American broadcasting entrepreneur (1943–2022)

Norman Joel Pattiz (January 18, 1943 – December 4, 2022) was an American broadcasting entrepreneur who founded radio network Westwood One. Pattiz was a member of the National Radio Hall of Fame.

== Career ==
Pattiz worked in the sales dept at KCOP TV 13 in Hollywood from 1970 to 1974. He founded Westwood One, a radio syndication company, in 1976. It became America's largest radio network and one of the world's leading media companies.

In 2001, Pattiz joined the Board of Regents of the University of California and served as chair of the board of the Regents Oversight Committee of the Department of Energy Laboratories. In January 2014, Governor of California Jerry Brown reappointed Pattiz to a second twelve year term on the board of regents. In November 2016, he was accused of workplace sexual harassment. The University of California Student Association called for dismissal of Pattiz from the board of regents in 2017 following an allegation by a podcast host. Pattiz apologized and claimed it was a joke. In December 2017, Pattiz resigned from the board of regents.

Pattiz was also chairman of the board of Lawrence Livermore and Los Alamos National Security LLC and on the board of the USC Annenberg School for Communication and Journalism. He was president of the Broadcast Education Association and was on the Council of Foreign Relations and the Pacific Council on International Policy. He was appointed by President Clinton for the United States Broadcasting Board of Governors (BBG), which oversees all U.S. non-military international broadcast services, in 2000, and reappointed by President Bush in 2002. He was chairman of BBG's Middle East Committee, where he helped create the U.S. government's Arabic-language radio and TV services broadcast to the 22 Middle East countries, including Radio Sawa and Alhurra Television.

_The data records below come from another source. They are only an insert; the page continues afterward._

-- ==== Sys2Proof/Safety.lean ====
section
/-! DEFINITION. The terms claims are stated in: the invariants of 10_state.md R26 as a predicate on
states, a run of input words, a run of operations, and a safe step. -/

namespace Sys2Proof.Machine

/-- The parameters are admissible (00_scope.md R7). -/
abbrev State.CfgOk (s : State) : Prop := s.cfg.wf = true

/-- The register invariants of 10_state.md R26 that hold in the middle of an iteration too, the first one
included; `cyc <= 8191` and `count <= 31` hold by width. -/
abbrev State.RegsOk (s : State) : Prop :=
  s.clkDir = !s.modeExt ∧ 129 ≤ s.delay.toNat ∧ s.delay.toNat ≤ 4224 ∧
    s.numStepsPrev.toNat ≤ 32 ∧ s.dispCd.toNat ≤ 2000

/-- No iteration has run since reset: every register, wire and pin is as reset leaves it. -/
abbrev State.Fresh (s : State) : Prop := s = powerOn s

/-- Between iterations the pins show the output registers (40_iteration.md R83) and no wire carries a
value (10_state.md R23). `num_steps_prev = 0` is found only before the first iteration, where every
register still has its reset value, and after a tick iteration, which is the only one that ends with
`cyc = 0`, `count` is below the step count (10_state.md R26; 30_encoding.md R69). -/
abbrev State.AtBoundary (s : State) : Prop :=
  s.out = s.outWord ∧ s.wires = Wires.idle ∧ (s.numStepsPrev = 0#6 → s.Fresh) ∧
    (s.cyc = 0#13 → ¬ s.Fresh → s.count.toNat < s.numStepsPrev.toNat)

/-- A well-formed state: what 30_encoding.md R69 asks claims to be stated over. -/
abbrev State.Inv (s : State) : Prop := s.CfgOk ∧ s.RegsOk ∧ s.AtBoundary

/-- `s` with these samples as the environment's next events. -/
def State.withSamples (s : State) (inps : List In) : State :=
  { s with pending := inps.map (fun i => Event.sample i.toWord) ++ s.pending }

/-- `n` steps of the machine. -/
def runSteps (n : Nat) (s : State) : Result State := Host.Core.run Sys2Proof.core n s

/-- The iterations on a list of samples, the first one first, one step of the machine each. -/
def runIterations (inps : List In) (s : State) : Result State := runSteps inps.length (s.withSamples inps)

/-- The LED lines show `v`: line `LED_PERM[k]` carries bit `k` (44_display_mux_encoder.md R137). -/
def State.shows (s : State) (v : Nat) : Prop :=
  ∀ k : Fin 5, s.led.getLsbD (s.cfg.ledPerm.line k).val = v.testBit k.val

/-- The wire `tick` of the iteration on `inp` from `s` (41_clock_arbiter.md R94, R95). -/
def tickOf (inp : In) (s : State) : Bool := (clockArbiter (nsteps (sample inp s))).wires.tick

/-- Operations one after another, each seeing the writes of those before (20_memory.md R52). -/
def runOperations : List Instr → State → Result State
  | [], s => .next s
  | i :: is, s =>
    match exec i s with
    | .next t => runOperations is t
    | .fault f => .fault f
    | .refused r => .refused r

/-- A safe step: the machine goes on. -/
def Safe (s : State) : Prop := ∃ t, step s = .next t

end Sys2Proof.Machine
end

In 2009, Pattiz was inducted into the National Radio Hall of Fame. Pattiz also received the Giants of Broadcasting Award from the Library of American Broadcasting.

Pattiz founded Courtside Entertainment Group in 2010 and was the company’s CEO. In October 2012, Pattiz founded Launchpad, which became PodcastOne in February 2013. Pattiz worked with the Los Angeles Lakers and Jay Mohr to develop the "America's Lakers Podcast With Jay Mohr" in 2017. Pattiz was inspired by his support of the Lakers, including his 35 years with courtside seats.

== Personal life and death ==
Pattiz is Jewish and was married to Mary Turner, former radio personality and chairman of the board of the Betty Ford Center. They resided in both Beverly Hills, California, and Santa Barbara, California. He was a reserve deputy in the Los Angeles County Sheriff's Department and a member of the Region 1 Homeland Security Advisory Council. He was the benefactor of the Academy of Music at Hamilton High School and on the board of the Sheriff's Youth Foundation. The Norman J. Pattiz Concert Hall on the Hamilton campus is named in his honor.

Pattiz died on December 4, 2022, at the age of 79.